First let us start with basic definitions. What is an IP address? Every device on the internet is assigned a so called IP address. From computers to IoT devices. It is a kind of street address of your house, except that it is for devices, not houses and it is for internet space. There are actually two kind of IP addresses. IPv4 is the first kind and it is abbreviation for Internet Protocol version 4. An example of IP address according to this protocol is 22.214.171.124. But then there is also another IPv6 version of Ip addresses. This is because the world was running out of IPv4 addresses and something had to be done. Enter IPv6. it can support 2^128 Internet addresses—340,282,366,920,938,463,463,374,607,431,768,211,456 of them to be exact. The number of IPv6 addresses are 1024 times as much as the IPv4 version, so we should be safe for a while.
Next, let us turn our attention to domains. Domain is a text that can be used as a unique identifier for websites. E.g. I am writing this on a website that has domain telegram.com. Note the extension at the end. For a long time, the only extensions were .com, .net, .org and a few other TLD as well as country level domains like .de or co.uk. Recently this has changed with introduction of many other domain extensions. Here is a list of all possible domain extensions: https://www.namecheap.com/domains/full-tld-list/. The interesting thing is that several domains can reside on the same IP. IP can belong e.g. to a server of some provider like digital ocean and then many different domains can be hosted on this server and thus this IP. To find out all domains that reside on the same IP one needs special reverse IP lookup tools and AP services to accomplish the task.
What are the potential use cases for reverse IP lookup tools and services? One can integrate it with the IAB classification of websites using API to find all websites that reside on the same IP but belong to some specific category, like fashion website. This can be then used as part of web content filtering to prevent employees to spending time on some non-work related websites on their computers. For more information please check out introduction to Website Classification API.
Website categorization is an example of text classification models. They usually use logistic regression, support vector machines, naive bayes or neural nets for classification. One can build website categorization models on your own or use machine learning consulting company for this puporse.

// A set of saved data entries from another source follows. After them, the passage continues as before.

-- ==== Sys2Proof/Laws/State.lean ====
section
/-! SUPPORT. What each named update of an instance or of the state leaves in each field: one lemma per field per update,
so that no proof unfolds a record update. -/

namespace Sys2Proof.Machine

/-! ## Updates of an instance -/

@[simp] theorem resetInst_range (i : Inst) : (resetInst i).range = i.range := rfl

@[simp] theorem resetInst_code (i : Inst) : (resetInst i).code = i.code := rfl

@[simp] theorem resetInst_ip (i : Inst) : (resetInst i).ip = 0 := rfl

@[simp] theorem resetInst_op (i : Inst) : (resetInst i).op = 0 := rfl

@[simp] theorem resetInst_rep0 (i : Inst) : (resetInst i).rep0 = 0 := rfl

@[simp] theorem resetInst_rep1 (i : Inst) : (resetInst i).rep1 = 0 := rfl

@[simp] theorem resetInst_rep2 (i : Inst) : (resetInst i).rep2 = 0 := rfl

@[simp] theorem resetInst_rep3 (i : Inst) : (resetInst i).rep3 = 0 := rfl

@[simp] theorem resetInst_st (i : Inst) : (resetInst i).st = 0 := rfl

@[simp] theorem resetInst_prev (i : Inst) : (resetInst i).prev = 0 := rfl

@[simp] theorem resetInst_lc (i : Inst) : (resetInst i).lc = i.lc := rfl

@[simp] theorem resetInst_lp (i : Inst) : (resetInst i).lp = i.lp := rfl

@[simp] theorem resetInst_pb (i : Inst) : (resetInst i).pb = i.pb := rfl

@[simp] theorem resetInst_dictSize (i : Inst) : (resetInst i).dictSize = i.dictSize := rfl

@[simp] theorem resetInst_srcLen (i : Inst) : (resetInst i).srcLen = i.srcLen := rfl

@[simp] theorem resetInst_destCapacity (i : Inst) : (resetInst i).destCapacity = i.destCapacity := rfl

@[simp] theorem resetInst_busy (i : Inst) : (resetInst i).busy = i.busy := rfl

@[simp] theorem resetInst_status (i : Inst) : (resetInst i).status = i.status := rfl

@[simp] theorem resetInst_endReason (i : Inst) : (resetInst i).endReason = i.endReason := rfl

@[simp] theorem resetInst_probs (i : Inst) : (resetInst i).probs = [] := rfl

@[simp] theorem resetInst_src (i : Inst) : (resetInst i).src = i.src := rfl

@[simp] theorem resetInst_out (i : Inst) : (resetInst i).out = i.out := rfl

@[simp] theorem resetInst_epoch (i : Inst) : (resetInst i).epoch = i.epoch := rfl

@[simp] theorem Inst.abandoned_range (i : Inst) (e : Err) (n : Nat) : (i.abandoned e n).range = i.range := rfl

@[simp] theorem Inst.abandoned_code (i : Inst) (e : Err) (n : Nat) : (i.abandoned e n).code = i.code := rfl

@[simp] theorem Inst.abandoned_ip (i : Inst) (e : Err) (n : Nat) : (i.abandoned e n).ip = i.ip := rfl

@[simp] theorem Inst.abandoned_op (i : Inst) (e : Err) (n : Nat) : (i.abandoned e n).op = i.op := rfl

@[simp] theorem Inst.abandoned_rep0 (i : Inst) (e : Err) (n : Nat) : (i.abandoned e n).rep0 = i.rep0 := rfl

@[simp] theorem Inst.abandoned_rep1 (i : Inst) (e : Err) (n : Nat) : (i.abandoned e n).rep1 = i.rep1 := rfl

@[simp] theorem Inst.abandoned_rep2 (i : Inst) (e : Err) (n : Nat) : (i.abandoned e n).rep2 = i.rep2 := rfl

@[simp] theorem Inst.abandoned_rep3 (i : Inst) (e : Err) (n : Nat) : (i.abandoned e n).rep3 = i.rep3 := rfl

@[simp] theorem Inst.abandoned_st (i : Inst) (e : Err) (n : Nat) : (i.abandoned e n).st = i.st := rfl

@[simp] theorem Inst.abandoned_prev (i : Inst) (e : Err) (n : Nat) : (i.abandoned e n).prev = i.prev := rfl

@[simp] theorem Inst.abandoned_lc (i : Inst) (e : Err) (n : Nat) : (i.abandoned e n).lc = i.lc := rfl

@[simp] theorem Inst.abandoned_lp (i : Inst) (e : Err) (n : Nat) : (i.abandoned e n).lp = i.lp := rfl

@[simp] theorem Inst.abandoned_pb (i : Inst) (e : Err) (n : Nat) : (i.abandoned e n).pb = i.pb := rfl

@[simp] theorem Inst.abandoned_dictSize (i : Inst) (e : Err) (n : Nat) : (i.abandoned e n).dictSize = i.dictSize := rfl

@[simp] theorem Inst.abandoned_srcLen (i : Inst) (e : Err) (n : Nat) : (i.abandoned e n).srcLen = i.srcLen := rfl

@[simp] theorem Inst.abandoned_destCapacity (i : Inst) (e : Err) (n : Nat) : (i.abandoned e n).destCapacity = i.destCapacity := rfl

@[simp] theorem Inst.abandoned_busy (i : Inst) (e : Err) (n : Nat) : (i.abandoned e n).busy = false := rfl

@[simp] theorem Inst.abandoned_status (i : Inst) (e : Err) (n : Nat) : (i.abandoned e n).status = .error e := rfl

@[simp] theorem Inst.abandoned_endReason (i : Inst) (e : Err) (n : Nat) : (i.abandoned e n).endReason = i.endReason := rfl

@[simp] theorem Inst.abandoned_probs (i : Inst) (e : Err) (n : Nat) : (i.abandoned e n).probs = i.probs := rfl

Looking up a task of URL classification, primarily for the purpose of identifying the problematic websites. So how one can approach such a problem. First part is the feature engineering or the extraction of relevant features that will be used for the ML models for predicting whether URL is problematic or not. So given that we are dealing with URLs, what do we have available for this? Here are some of the possible features that we can use: total number of digits in URL, total number of characters in URL, total number of query parameters in URL, total number of parts in URL, e.g. separated by '-', type of domain extension (e.g. .info domain are more often associated with problematic domains), number of times that we find %20 in URL, number of @ character in the URL, is an IP address present in IP (boolean type), is URL using http protocol, is URL using https protocol, is website online or offline, what is the number of days since the domain was last registered, ....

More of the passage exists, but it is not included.